> [Records for the task]
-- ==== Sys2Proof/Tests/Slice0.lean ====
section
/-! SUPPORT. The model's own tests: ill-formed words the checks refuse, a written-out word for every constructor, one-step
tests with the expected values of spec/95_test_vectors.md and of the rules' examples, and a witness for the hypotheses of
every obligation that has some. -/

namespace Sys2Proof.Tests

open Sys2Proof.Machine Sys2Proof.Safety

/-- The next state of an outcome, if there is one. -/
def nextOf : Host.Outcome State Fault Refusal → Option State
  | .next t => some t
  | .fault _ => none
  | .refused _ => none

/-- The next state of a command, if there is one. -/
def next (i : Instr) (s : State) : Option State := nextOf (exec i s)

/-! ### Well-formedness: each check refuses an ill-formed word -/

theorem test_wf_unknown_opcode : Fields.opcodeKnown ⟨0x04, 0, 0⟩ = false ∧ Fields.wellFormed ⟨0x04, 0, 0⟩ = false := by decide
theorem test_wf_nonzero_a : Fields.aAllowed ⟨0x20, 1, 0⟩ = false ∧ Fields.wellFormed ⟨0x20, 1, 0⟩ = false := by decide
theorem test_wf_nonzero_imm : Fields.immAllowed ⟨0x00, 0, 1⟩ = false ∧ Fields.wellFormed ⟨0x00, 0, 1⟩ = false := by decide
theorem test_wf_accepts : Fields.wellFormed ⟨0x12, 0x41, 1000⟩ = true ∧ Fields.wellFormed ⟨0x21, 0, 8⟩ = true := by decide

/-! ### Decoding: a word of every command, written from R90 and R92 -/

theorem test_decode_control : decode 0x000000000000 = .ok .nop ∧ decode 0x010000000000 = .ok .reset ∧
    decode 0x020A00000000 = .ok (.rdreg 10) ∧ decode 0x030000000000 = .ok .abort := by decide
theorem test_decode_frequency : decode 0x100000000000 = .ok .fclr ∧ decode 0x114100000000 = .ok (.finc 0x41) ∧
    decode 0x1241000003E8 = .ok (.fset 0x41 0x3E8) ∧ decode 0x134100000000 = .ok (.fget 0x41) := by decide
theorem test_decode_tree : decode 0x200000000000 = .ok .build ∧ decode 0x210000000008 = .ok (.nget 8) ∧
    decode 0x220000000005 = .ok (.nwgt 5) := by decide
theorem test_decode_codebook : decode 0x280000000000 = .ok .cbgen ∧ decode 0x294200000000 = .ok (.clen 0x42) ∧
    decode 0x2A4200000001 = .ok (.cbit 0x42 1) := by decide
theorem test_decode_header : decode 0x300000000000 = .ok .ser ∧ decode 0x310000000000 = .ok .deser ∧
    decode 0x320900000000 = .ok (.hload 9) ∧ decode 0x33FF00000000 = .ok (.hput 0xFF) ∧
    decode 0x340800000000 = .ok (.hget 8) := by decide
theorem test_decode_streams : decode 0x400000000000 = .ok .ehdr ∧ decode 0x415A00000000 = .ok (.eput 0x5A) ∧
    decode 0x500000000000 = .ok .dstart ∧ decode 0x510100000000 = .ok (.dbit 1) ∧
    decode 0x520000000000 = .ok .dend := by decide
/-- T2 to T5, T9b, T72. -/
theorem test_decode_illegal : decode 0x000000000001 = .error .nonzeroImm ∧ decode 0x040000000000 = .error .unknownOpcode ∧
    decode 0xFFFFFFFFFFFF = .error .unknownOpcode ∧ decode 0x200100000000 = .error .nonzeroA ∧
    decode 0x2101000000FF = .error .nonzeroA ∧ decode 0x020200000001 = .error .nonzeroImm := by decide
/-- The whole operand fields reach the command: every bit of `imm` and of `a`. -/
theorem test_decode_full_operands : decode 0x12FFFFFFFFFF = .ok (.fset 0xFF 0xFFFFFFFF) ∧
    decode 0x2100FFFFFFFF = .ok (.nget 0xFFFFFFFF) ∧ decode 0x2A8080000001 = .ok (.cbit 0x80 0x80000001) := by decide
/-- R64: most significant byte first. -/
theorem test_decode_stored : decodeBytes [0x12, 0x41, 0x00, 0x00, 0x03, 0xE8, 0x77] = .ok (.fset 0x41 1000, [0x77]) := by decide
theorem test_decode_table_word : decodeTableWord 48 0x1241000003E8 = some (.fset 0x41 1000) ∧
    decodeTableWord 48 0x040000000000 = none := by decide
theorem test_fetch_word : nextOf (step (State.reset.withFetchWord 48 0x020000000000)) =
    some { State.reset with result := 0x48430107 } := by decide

> [Work request]
Everything from the line containing "decode 0x2A4200000001 = .ok" through the line containing "theorem test_decode_streams : decode" in the material above should be retyped exactly, both ends included, and nothing more.

> [The answer]
    decode 0x2A4200000001 = .ok (.cbit 0x42 1) := by decide
theorem test_decode_header : decode 0x300000000000 = .ok .ser ∧ decode 0x310000000000 = .ok .deser ∧
    decode 0x320900000000 = .ok (.hload 9) ∧ decode 0x33FF00000000 = .ok (.hput 0xFF) ∧
    decode 0x340800000000 = .ok (.hget 8) := by decide
theorem test_decode_streams : decode 0x400000000000 = .ok .ehdr ∧ decode 0x415A00000000 = .ok (.eput 0x5A) ∧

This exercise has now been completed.